Integration of Lehman's U.S. operations paying off on prime brokerage front

March 2, 2009
By John Hintze

Barclays' acquisition of the North American businesses and operating assets of Lehman Brothers may end up being the bargain of 2008. Not only has the $1.75 billion purchase already shown a profit, but it has made a serious contender out of Barclays' prime brokerage business.

In its 2008 annual report, Barclays reported a GBP2.3 billion ($3.3 billion) gain related to the Lehman assets it picked up in September. It also said that staff had been reduced by 3,100, mostly during the Lehman integration, which brought 10,000 new employees. But sources say that fewer than 100 were let go from the combined prime brokerage unit--a part of the Barclays Capital investment banking division.

That relatively small number--which Barclays declined to confirm--is unsurprising since the firm has an avowed interest in building a bigger presence in the prime brokerage industry. In fact, given that Lehman's sudden bankruptcy prompted many already jittery customers to flee, maintaining staff to regain the bank's hedge fund clients was essential. The effort appears to have paid off.

"Since the merger, we've tried to bring some of the legacy Lehman clients back to the BarCap client base," said Munir Dauhajre, head of prime services distribution. A "significant number" of Lehman's equities clients have returned, according to Dauhajre, as have the majority of its fixed-income customers.

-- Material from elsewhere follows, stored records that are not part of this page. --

theorem resync_tail_waits {tail : List Byte} (few : n < 10) (notFiller : good ≠ filler)
    (short : tail.length < size - 1)
    (h : t.stream = (List.replicate (size + n) filler ++ good :: tail).map TEvent.byte) :
    resync filler false size t
      = (.unanswered (.tail good (size - 1)),
          ⟨tail.map TEvent.byte, t.reads ++ ([size] ++ List.replicate (n + 1) 1 ++ [size - 1])⟩) := by
  rw [List.map_append, List.map_cons] at h
  rw [resync_tail few notFiller h, readTail_more (by omega), treadThen_unanswered short rfl, Reading.count,
    List.append_assoc]

end Waits

/-- An RREAD with an unanswered read sets `waiting` and leaves the transport to that read. -/
theorem rread_waits {s : State} {size : Half} {r : Reading} {u : Transport} (fits : s.fits size)
    (h : resync s.config.filler s.pkt size.toNat s.transport = (.unanswered r, u)) :
    exec (.rread size) s = .next { s with waiting := some r, transport := u } := by
  rw [exec_rread_of_fits fits, h]
  rfl

theorem resumeRread_of_fit {s : State} {r : Reading} (fit : s.flen.toNat + r.size ≤ 4103) :
    resumeRread r s = finishRead r.size (s.setWaiting none) (goOn s.config.filler s.pkt r s.transport) :=
  if_neg (Nat.not_lt.2 fit)

/-- The step of a waiting RREAD whose read is still unanswered is the wait it is in. -/
theorem step_of_unanswered {s : State} {r : Reading} {bytes : List Byte} (admitted : s.admitted = true)
    (waits : s.waiting = some r) (fit : s.flen.toNat + r.size ≤ 4103)
    (stream : s.transport.stream = bytes.map TEvent.byte) (short : bytes.length < r.count) : step s = .next s := by
  rw [step_of_waiting admitted waits, resumeRread_of_fit fit, goOn_eq, answerThen_unanswered short stream,
    finishRead, ← waits]
  rfl

/-- Settles O57: one unanswered read of each kind, and the step of a block that waits. -/
theorem unansweredReadWaits : Obligations.UnansweredReadWaits := by
  refine ⟨fun s size bytes fits stream short => ?_,
    fun s size n good refill fits notStarted pos nonempty head len short stream => ?_,
    fun s size n fits notStarted few stream => ?_,
    fun s size n good tail fits notStarted few notFiller short stream => ?_,
    fun s r bytes admitted waits fit stream short => step_of_unanswered admitted waits fit stream short⟩
  · exact rread_waits fits (resync_raw_waits s.pkt short stream)
  · exact rread_waits fits (notStarted ▸ resync_refill_waits pos nonempty head len short stream)
  · exact rread_waits fits (notStarted ▸ resync_retry_waits few stream)
  · exact rread_waits fits (notStarted ▸ resync_tail_waits few notFiller short stream)

/-! ### An RREAD that goes on (R249, log entry 6) -/

/-- The end of the reads brings its own transport, so what stood there before does not matter. -/
theorem finishRead_setTransport (n : Nat) (s : State) (u : Transport) (x : ReadEnd × Transport) :
    finishRead n (s.setTransport u) x = finishRead n s x := by
  obtain ⟨r, u'⟩ := x
  cases r <;> rfl

/-- An RREAD waits only where one of its reads is unanswered, a read of the same window. -/
theorem exec_rread_of_waits {s t : State} {size : Half} (idle : s.waiting = none) (fits : s.fits size)
    (h : exec (.rread size) s = .next t) (waits : t.waiting ≠ none) :
    ∃ r u, r.size = size.toNat ∧ resync s.config.filler s.pkt size.toNat s.transport = (.unanswered r, u) ∧
      t = (s.setWaiting (some r)).setTransport u := by
  have spec := resync_spec s.config.filler s.pkt fits.pos s.transport
  rw [exec_rread_of_fits fits] at h
  generalize resync s.config.filler s.pkt size.toNat s.transport = ending at h spec
  obtain ⟨r, u⟩ := ending
  cases r with
  | window | comm | timeout =>
    cases h
    exact absurd idle waits
  | unanswered r =>
    obtain ⟨⟨legal, -⟩, -⟩ := spec
    cases h
    exact ⟨r, u, Reading.legal_size legal, rfl, rfl⟩

/-- Settles O58: the reads end alike (`resync_deliver`), and the waiting block differs from the one that starts the
RREAD in `waiting`, which it clears as it goes on, and in the transport. -/
theorem resumedReadsEndAlike : Obligations.ResumedReadsEndAlike := by
  intro s t size evs admitted idle fits h waits
  obtain ⟨r, u, sameSize, ending, rfl⟩ := exec_rread_of_waits idle fits h waits
  have fit : s.flen.toNat + r.size ≤ 4103 := sameSize ▸ fits.2
  have released : s.setWaiting none = s := by
    rw [← idle]
    rfl
  calc step (((s.setWaiting (some r)).setTransport u).deliver evs)
      = resumeRread r (((s.setWaiting (some r)).setTransport u).deliver evs) :=
        step_of_waiting (s := ((s.setWaiting (some r)).setTransport u).deliver evs) admitted rfl
    _ = finishRead r.size ((s.setWaiting none).setTransport (u.deliver evs))
          (goOn s.config.filler s.pkt r (u.deliver evs)) :=
        resumeRread_of_fit (s := ((s.setWaiting (some r)).setTransport u).deliver evs) fit
    _ = finishRead size.toNat s (goOn s.config.filler s.pkt r (u.deliver evs)) := by
      rw [finishRead_setTransport, released, sameSize]
    _ = finishRead size.toNat (s.deliver evs)
          (resync s.config.filler s.pkt size.toNat (s.transport.deliver evs)) := by
      rw [resync_deliver, ending]
      exact (finishRead_setTransport _ s _ _).symm
    _ = exec (.rread size) (s.deliver evs) := (exec_rread_of_fits (s := s.deliver evs) fits).symm

end Sys2Proof.Machine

Barclays Capital has also worked at a breakneck pace to integrate its platform with Lehman's to support the firm's ongoing push into Asia. "The majority of infrastructure that Lehman had in the U.S. has now been fully integrated with BarCap's European and Asian infrastructure," Dauhajre said. "Our buildup in Asia is 30 percent to 40 percent of where we want it to be. It should be complete by the end of the second quarter."

Barclays hopes to further its geographic expansion by bringing together the best elements of Lehman and Barclays and funneling those products and services through the prime brokerage arm. Historically, Barclays has been strong in asset classes such as foreign exchange and interest-rate products, particularly in Europe and Asia. Its U.S. footprint was comparatively small, and its equities business was almost entirely based on the Barx--short for Barclays Automated Real-Time Execution--low-latency, multi-asset-class trading platform.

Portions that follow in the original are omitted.